In surface normal estimation on the NYU Depth v2 dataset, applying spherical regression leads to higher precision in detecting correct normals, particularly at finer granular levels of evaluation. Additionally, for the newly introduced task of 3D rotation estimation on the ModelNet10-SO3 dataset, spherical regression utilizing quaternions shows significant gains over direct regression, reiterating the importance of utilizing geometrically structured manifolds.

Theoretical and Practical Implications

The theoretical implications of this work are profound, suggesting a new standard for utilizing geometric constraints in regression problems traditionally handled with classifications. The framework provided aids in bypassing limitations associated with unconstrained gradient updates, promising not only enhanced stability but also improved learning accuracy. This could be particularly beneficial in scenarios requiring instantaneous and precise angle estimation, such as autonomous driving and robot navigation.

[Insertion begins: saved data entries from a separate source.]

/-- Traffic dropped for its form, route, tag, epoch or generation is counted and takes a SEQ (KIND 0x1F, R382). -/
def dropMalformed (s : State) : State := counted (fincr s (trlReg 0x108) 63 48 1)
def dropNoroute (s : State) : State := counted (fincr s (trlReg 0x108) 47 32 1)

/-- Is a packet's EPOCH not the active one's low bits (R299)? -/
def stale (s : State) (p : Packet) : Bool := decide (p.epoch ≠ bits s.catActive.hdr0 3 0)

/-- Does the packet's GTAG name an open Gallery whose box contains this device? -/
def gtagHere (s : State) (p : Packet) : Bool :=
  allGals.any (fun g => isOpen s g && galValid s g && inBox s g (coord s)
    && decide (bits s.catActive.gal[g] 15 0 = p.gtag))

/-- The delivery check of R302. -/
def mayDeliver (s : State) (p : Packet) : Bool :=
  isOpen s p.gallery && galValid s p.gallery && decide (bits s.catActive.gal[p.gallery] 15 0 = p.gtag)
    && inBox s p.gallery (coord s)

/-- A packet at its destination: delivered to its unit, or dropped and counted. -/
def deliver (s : State) (port : PortId) (p : Packet) : State :=
  if stale s p && !gtagHere s p then counted (fincr s (trlReg 0x100) 63 32 1)
  else if !mayDeliver s p then counted (fincr s (trlReg 0x100) 31 0 1)
  else if p.gen ≠ genLow s p.gallery then counted (fincr s (trlReg 0x108) 31 0 1)
  else { s with inbox := s.inbox ++ [(port, p)] }

/-- PACKET_RECEIVE: a packet whole on virtual channel `vc`: malformed, at its destination, or to be routed on. A packet
that a port took while it carried routed packets stays through a retrain (R276); one that came otherwise is not carried
(R278). Link-management packets are taken by commands of their own. -/
def execPacketReceive (p : PortId) (vc : Fin 13) (pkt : Packet) (s : State) : Outc :=
  let kept := s.ports[p].arrived.contains pkt || decide (linkState s p = 5 ∧ partnerState s p = 5)
  let t := modPort s p (fun x => { x with arrived := x.arrived.erase pkt })
  .next (if malformed s pkt then giveBack (dropMalformed t) p vc pkt
    else if mgmtType pkt.type then s
    else if !kept then giveBack t p vc pkt
    else if pkt.dst = coord s then giveBack (deliver t p pkt) p vc pkt
    else modPort t p (fun x => { x with inbuf := x.inbuf ++ [(vc.val, pkt)] }))

/-! ### Route and grant (R289 to R296) -/

/-- A routed packet where it waits: the port it came by, with its channel; or none for the device's own. -/
abbrev From := Option (PortId × Nat)

/-- Is a packet already on an escape channel? -/
def onEscape (w : From) : Bool :=
  match w with
  | some (_, v) => decide (v % 3 ≠ 0)
  | none => false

Practically, the anticipation is that, with these results, more computer vision models will adopt spherical regression particularly for tasks involving continuous manifolds. Furthermore, the work potentially inspires future exploration into additional manifold-constrained regression approaches, opening avenues for broadened applicability in other domains.

Future Directions

Promising future directions include expanding spherical regression to additional n-sphere related applications, such as motion tracking across a manifold of poses. Investigating hybrid models that combine spherical with other geometric manifold mappings might further enrich model performance. Moreover, unraveling the complete potential of these methods in unsupervised or semi-supervised learning settings could revolutionize the handling of continuous outputs in vision applications.

In conclusion, this paper contributes substantially to the enhancement of regression techniques by embedding them within the mathematically and geometrically rich framework of n-spheres, and it sets a compelling precedent for subsequent research in the field of geometric deep learning.